Maker’s Mark is a small-batch Kentucky bourbon, lately sold to a Japanese distillery. It’s also the title of Julia Dault’s new show – fittingly, given the name, since her work concerns itself with the conditions of its own making. In the ascendant young Canadian artist’s sculptures, bent or folded and shiny or iridescent materials are tenuously belted together, advertising the forces keeping them in precarious equipoise; in her paintings, often on synthetic supports (pleather, spandex), she paints only to later remove paint, bringing the offbeat ground back. The works take a circular approach to meaning that derives from Postminimalism self-reflexivity, but they also open onto questions of the value of artistic labour. Meanwhile, the pop-giddy, manmade surfaces Dault uses signal further ambivalence, being pleasing to the eye but also inhuman, figuring the maker’s labouring hand as a holdover in a postnature scenario.

Juliette Blightman at Isabella Bortolozzi, Berlin, through 4 April

Juliette Blightman practises discreet intransigence: I’ve seen a show of hers where a cine projector was turned on once a day, briefly, was silent otherwise, and when running showed not much. In a 2008 show, she exhibited an apple plus a goldfish in a bowl and a plant, which her brother came in to feed and water every day at 3pm. The presentation of liminal, unassuming moments is her forte; this, her work asserts, can have a disproportionate recalcitrant force and weight. For her second show at Isabella Bortolozzi, the English artist is expanding into paintings that might, themselves, suggest film stills, as well as a film capturing interim moments in the artist’s life before focusing in on books addressing, pointedly, the notion of selfhood and one’s place in the world. Meanwhile – not clear how yet – the show will also continue in the basement, to a 4/4 rhythm.

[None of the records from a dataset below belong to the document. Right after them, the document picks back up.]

-- ==== Sys2Proof/Machine/Forward.lean ====
section
/-! DEFINITION. The forward transform XXTEA_Encrypt (40_cipher.md R110). "NDD does not implement it": no step of the
machine uses it; claims about the round trip are stated with it. -/

namespace Sys2Proof.Machine

/-- The forward step on word `p` (40_cipher.md R110): y = v[p+1] (v[0] for p = n-1), and z, the word written last, is
v[p-1] (v[n-1] for p = 0). -/
def forwardStep (n : Nat) (sum : Word) (e p : Nat) (v : List Word) : List Word :=
  let z := v.getD ((p + n - 1) % n) 0#32
  let y := v.getD ((p + 1) % n) 0#32
  v.set p (v.getD p 0#32 + mx y z sum e p)

/-- The forward steps on words 0, 1, .., p-1 in this order. -/
def forwardSweep (n : Nat) (sum : Word) (e : Nat) : Nat → List Word → List Word
  | 0, v => v
  | p + 1, v => forwardStep n sum e p (forwardSweep n sum e p v)

/-- One forward round: the sum grows by DELTA first. -/
def forwardRound (n : Nat) (c : CipherState) : CipherState :=
  { sum := c.sum + delta, words := forwardSweep n (c.sum + delta) (roundE (c.sum + delta)) n c.words }

/-- `k` forward rounds. -/
def forwardRounds (n : Nat) : Nat → CipherState → CipherState
  | 0, c => c
  | k + 1, c => forwardRound n (forwardRounds n k c)

/-- `XXTEA_Encrypt(v, n, br)` (40_cipher.md R110), on a list of the n words. -/
def xxteaEncrypt (n br : Nat) (v : List Word) : List Word :=
  (forwardRounds n (roundCount n br) { sum := 0#32, words := v }).words

end Sys2Proof.Machine
end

Pennacchio Argentato at T293, Naples (offsite project in Naples bank), through 13 April

In the past, artists Pennacchio Argentato have turned the threatening recorded speech – ‘You will never be safe’ – of one of the men who hacked British soldier Lee Rigby to death in Woolwich in 2013 into Perspex lettering and strafed it with fractal imagery, filtering it through technology so that it becomes gaudy, mediated, near-meaningless. They’ve also made body parts out of Kevlar and wavering, ghostly transparent sculptures from the packaging material methacrylate; their work, they’ve said, emphasises ‘the impact of technology and communication, and how these two forces reshape our identity and redefine our assumptions about the nature of ethics and political rights’. What emerges is tactical garbling and amputation of the visual and verbal. For their latest exhibition, expect figures cast from titanium standing in a row and wrinkled, solarised surfaces (of some sort) gracing the walls. This, the artists claim, all points towards a future scenario that asks, specifically, what constitutes the human in a technocratic world based purely on processes of exchange – hence the show being held not in Naples gallery T293, who organised it, but in a Neapolitan bank. Here, evidently, is where the unsafe and the bank safe coexist.